Despite the strong performance of the proposed model, several limitations must be acknowledged. The dataset used in this study is private and relatively limited in size, particularly for certain disease classes such as aphids and caterpillars, which may affect the robustness and generalizability of the model. Predictions for the aphid class are frequently confused with images from the burnt and mildew classes. A deeper analysis of the results indicates that variations in the conditions under which the photographs were taken contributed to classification errors during the training process. That is, the performance could be sensitive to background noise and cool and warm colour tones due to variations in lighting conditions, which are unavoidable in real-world environments.
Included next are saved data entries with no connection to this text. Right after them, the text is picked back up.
theorem loseChannel (h : s.slotInv) : (s.loseChannel b).slotInv := by
  unfold State.loseChannel
  split
  · refine of_noSlot ?_ rfl
    show (s.cutField b).poolLaw
    unfold State.cutField
    split
    next i _ hi => exact h.pool.freeSlot (h.burstOn_channelSlot hi)
    next i _ hi =>
      obtain ⟨x, hx, -, -, -, hown, -⟩ := h.channelSlot hi
      show (s.modSlot i fun x => { x with state := .full }).poolLaw
      refine h.pool.modSlot (fun y hy => ?_) (fun y _ _ ho => .inl ho) (by simp [h.burstOn_channelSlot hi])
      obtain rfl : x = y := by simpa [hx] using hy
      simp [hown]
    · split
      · exact h.pool
      · exact h.pool
    · exact h.pool
  · exact h

/-- Slots with the states, the owners and the purposes of the old ones. -/
theorem setSlots {l : List Slot} (h : s.slotInv) (hl : l.map Slot.key = s.slots.map Slot.key) :
    { s with slots := l }.slotInv := by
  have hkey (i : Nat) : (l[i]?).map Slot.key = (s.slots[i]?).map Slot.key := by
    simpa using congrArg (·[i]?) hl
  have hback {i : Nat} {x : Slot} (hx : s.slots[i]? = some x) : ∃ y, l[i]? = some y ∧ y.key = x.key := by
    have := hkey i
    rw [hx] at this
    exact Option.map_eq_some_iff.mp this
  have hforth {i : Nat} {y : Slot} (hy : l[i]? = some y) : ∃ x, s.slots[i]? = some x ∧ x.key = y.key := by
    have := hkey i
    rw [hy] at this
    exact Option.map_eq_some_iff.mp this.symm
  obtain ⟨⟨hlen, hown, hcount⟩, channel, mount, burst⟩ := h
  refine ⟨⟨?_, fun y hy => ?_, fun id => ?_⟩, fun i hi => ?_, fun i y b hi hy ho => ?_, fun y i hy hw => ?_⟩
  · have hlen' := congrArg List.length hl
    simp only [List.length_map] at hlen'
    exact hlen'.trans hlen
  · obtain ⟨i, hi⟩ := List.mem_iff_getElem?.mp hy
    obtain ⟨x, hx, hk⟩ := hforth hi
    have := hown x (List.mem_of_getElem? hx)
    simp only [Slot.key, Prod.mk.injEq] at hk
    obtain ⟨hst, ho, -⟩ := hk
    rwa [← hst, ← ho]
  · have hcomp (m : List Slot) : m.countP (fun x => x.owner == some (Owner.task id)) =
        (m.map Slot.key).countP fun k => k.2.1 == some (Owner.task id) := by
      rw [List.countP_map]
      rfl
    have := hcount id
    unfold State.slotsOf at this ⊢
    rwa [hcomp, hl, ← hcomp]
  · obtain ⟨hg, x, hx, hwork⟩ := channel i hi
    obtain ⟨y, hy, hk⟩ := hback hx
    simp only [Slot.key, Prod.mk.injEq] at hk
    obtain ⟨hst, -, hp⟩ := hk
    exact ⟨hg, y, hy, by rwa [hst, hp]⟩
  · obtain ⟨x, hx, hk⟩ := hforth hy
    simp only [Slot.key, Prod.mk.injEq] at hk
    obtain ⟨-, hxo, -⟩ := hk
    exact mount i x b hi hx (hxo.trans ho)
  · obtain ⟨x, hx, hr⟩ := burst y i hy hw
    obtain ⟨z, hz, hk⟩ := hback hx
    exact ⟨z, hz, (slotRequests_eq_of_key hk).trans hr⟩
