-- ==== Sys2Proof/Machine/State.lean ====
section
/-! DEFINITION. The state of the module as plain data: every register, ring, store, table and
counter the spec gives it, the queue of waiting commands, and the state right after reset. A
field's docstring names the rule of the spec that gives it. -/

namespace Sys2Proof.Machine

/-- Why a step can stop with a fault. The spec gives every command an effect, so there is no reason. -/
inductive Fault
deriving DecidableEq, Repr

/-- Why a step can refuse a command. -/
inductive Refusal where
  /-- Raised by an arm of `exec` whose command has no meaning yet. Safe: nothing is claimed. -/
  | notModelled (mnemonic : String)
deriving DecidableEq, Repr

/-- A linear trajectory of R517: from a value to a value, by equal steps from sample `first`. -/
structure Ramp where
  /-- value before step 0 (R517). -/
  start : Rat := 0
  /-- value from the last step on (R517). -/
  target : Rat := 0
  /-- sample of step 0 (R517). -/
  first : Nat := 0
  /-- number of steps L (R517). -/
  len : Nat := 0
deriving DecidableEq, Repr, Inhabited

/-- A timed point of a trajectory (R123). -/
structure Point where
  /-- position (R123). -/
  pos : V3 := {}
  /-- time of validity (R123). -/
  t : Nat := 0
  /-- JUMP flag (R124). -/
  jump : Bool := false
deriving DecidableEq, Repr, Inhabited

/-- A selection change that waits behind a fade (R267). -/
structure SelChange where
  /-- source reference (R267). -/
  src : Nat := 0
  /-- its own fade length (R267). -/
  len : Nat := 0
  /-- identity of the command that waits (0 for none) (R267). -/
  seq : Nat := 0
deriving DecidableEq, Repr, Inhabited

/-- A selection point of the signal graph (R258), with its cross-fade (R265). -/
structure Sel where
  /-- source in force (or fading in); none after reset (R262) (R258). -/
  src : Nat := 0
  /-- source fading out (R265). -/
  old : Nat := 0
  /-- sample of fade step 0 (R265). -/
  first : Nat := 0
  /-- fade length, 0 when steady (R265). -/
  len : Nat := 0
  /-- effect sample of the change in progress (R266). -/
  eff : Option Nat := none
  /-- the one waiting change (R267). -/
  waiting : Option SelChange := none
deriving DecidableEq, Repr, Inhabited

/-- A completion record of R64. -/
structure Completion where
  /-- tag (R64). -/
  tag : Nat := 0
  /-- opcode (R64). -/
  opcode : Nat := 0
  /-- status (R64). -/
  status : Nat := 0
  /-- slot (R64). -/
  slot : Nat := 0
  /-- 0 final, 1 interim (R64). -/
  kind : Nat := 0
  /-- resp_len (R64). -/
  respLen : Nat := 0
  /-- detail (R64). -/
  detail : Nat := 0
  /-- applied_at (R64). -/
  appliedAt : Nat := 0
  /-- seq (R64). -/
  seq : Nat := 0
  /-- leaf (R64). -/
  leaf : Nat := 0
deriving DecidableEq, Repr, Inhabited

/-- An event record of R67; the payload is its bytes from offset 32 on. -/
structure Event where
  /-- event code (R67). -/
  code : Nat := 0
  /-- severity (R67). -/
  severity : Nat := 0
  /-- leaf (R67). -/
  leaf : Nat := 0
  /-- autonomy mode or 0xFF (R67). -/
  autonomy : Nat := 255
  /-- [0] ACTED, [1] CLEARED (R67). -/
  flags : Nat := 0
  /-- seq (R67). -/
  seq : Nat := 0
  /-- tag of the causing command (R67). -/
  tag : Nat := 0
  /-- time (R67). -/
  time : Nat := 0
  /-- subject, 0xFFFF_FFFF for none (R67). -/
  subject : Nat := 4294967295
  /-- payload bytes (R67). -/
  payload : List Byte := []
deriving DecidableEq, Repr, Inhabited

/-- A final completion that waits for a ring entry (R51), with the response its slot takes. -/
structure Waiting where
  /-- the record to post (R51). -/
  record : Completion := {}
  /-- response bytes for the slot (R50). -/
  resp : List Byte := []
  /-- its posting frees the slot (R50). -/
  release : Bool := false
  /-- acceptance number of its command (R49). -/
  acc : Nat := 0
  /-- target of its command, for the trace (R48). -/
  unit : Nat := 0
deriving DecidableEq, Repr, Inhabited

/-- A validated command that waits for its effect sample, or for a device condition (R55, R58, R66). -/
structure Pend where
  /-- the command (R55). -/
  cmd : Cmd := {}
  /-- media-clock count of its effect sample; 0 for the next meridian (R55). -/
  count : Nat := 0
  /-- interim posted, slot released (R55). -/
  released : Bool := false
  /-- validated before the previous keystone pass ended (R88). -/
  prepared : Bool := false
  /-- its sample had passed at validation (R59). -/
  late : Bool := false
  /-- the transfer that ran at validation (R312). -/
  data : List Byte := []
deriving DecidableEq, Repr, Inhabited

/-- A once-per-interval report of R519, kept while an interval runs. -/
structure Rep where
  /-- its severity (R67). -/
  sev : Nat := 0
  /-- payload bytes before the count (R67). -/
  front : List Byte := []
  /-- width of the count (R67). -/
  width : Nat := 4
  /-- width of a second count (R67). -/
  width2 : Nat := 0
  /-- a second count since the previous report (R519). -/
  count2 : Nat := 0
  /-- payload bytes behind the count (R67). -/
  extra : List Byte := []
  /-- event code (R519). -/
  code : Nat := 0
  /-- subject (R519). -/
  subject : Nat := 0
  /-- what else the interval is kept for: an address, a master or a leaf (R519). -/
  key : Nat := 0
  /-- cases since the previous report (R519). -/
  count : Nat := 0
  /-- the payload is the first counted case's, not the latest one's (R109). -/
  keep : Bool := false
  /-- leaf whose time the interval runs on (R519). -/
  clock : LeafId := .a
  /-- that leaf's cycles at the previous report (R519). -/
  last : Nat := 0
  /-- its autonomy byte (R67). -/
  autonomy : Nat := 255
  /-- its flags (R67). -/
  flags : Nat := 0
  /-- the interval, one second unless the event's rule gives another (R519). -/
  every : Nat := 1600000000
deriving DecidableEq, Repr, Inhabited

/-- The transfer references of one command on a bulk channel (R79). -/
structure DmaJob where
  /-- the command (R79). -/
  cmd : Cmd := {}
  /-- references not yet finished, the one in transfer first (R78). -/
  refs : List XferRef := []
  /-- bytes received so far (R78). -/
  data : List Byte := []
  /-- bytes still to write to the host (R78). -/
  out : List Byte := []
  /-- direction (R78). -/
  toHost : Bool := false
  /-- detail its completion will carry (R64). -/
  detail : Nat := 0
deriving DecidableEq, Repr, Inhabited

/-- A pending position commit (R72). -/
structure PosCommit where
  /-- buffer (R72). -/
  buf : Nat := 0
  /-- time at which it reached the plinth (R74). -/
  time : Nat := 0
  /-- latest apply_at of the commits that stand before it (R73). -/
  after : Nat := 0
deriving DecidableEq, Repr, Inhabited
Finally, it should also be pointed out that although colour enhancement techniques improved class separability, they may introduce artefacts or distortions if not properly calibrated across diverse image sources.
6. Conclusions
The study presented a modified DL-based model for classifying six pepper leaf diseases and healthy leaves. This is the first time two classes, aphids and caterpillars, have been included in the diagnosis process. The private dataset, specially collected for this study, contains 123 aphid-infected and 145 caterpillar-infested leaves. Contrary to previous research based on enhancing contrast settings, this study mainly focuses on a novel pre-processing model that promotes enhancing some distinguishing characteristic colours among classes. For this purpose, the colour settings have been designed to be sensitive to yellows and greens. More comprehensive pre-processing has built up distinguishing characteristics for each class to be diagnosed and positively impacted the learning process’s performance. The VGG16-based model, chosen primarily due to its strong feature extraction performance, was initialised with weights pre-trained on the ImageNet dataset. These weights were preserved and frozen before all convolutional and MaxPooling layers of VGG16 were set to be non-trainable. Adding new layers to the pre-trained VGG16 model and training them only increases the training speed and facilitates pattern recognition, which is important for diagnostic performance. Despite thorough results for most classes, accuracy results show that minor classification errors are obtained for the burnt and worm classes, while misclassifications in the aphid class are more challenging. The relatively small number of aphid-infected samples is believed to have hindered accuracy. Additionally, lighting conditions during sample collecting and the model’s sensitivity to cool and warm colour tones contribute to classification errors during training. These avenues remain for further exploration. Hence, in addition to expanding the dataset, particularly for underrepresented classes such as aphids, to improve model generalizability and reduce misclassification, our future work will mainly focus on increasing the robustness in sensitivity to cool and warm colour tones. Additionally, exploring alternative deep learning architectures and ensemble methods may further enhance diagnostic accuracy.
We hope our study will be a valuable step toward a quick diagnosis from snapshots obtained by real-time greenhouse monitoring systems. This could be followed by appropriate agricultural spraying by drones or unmanned aerial vehicles.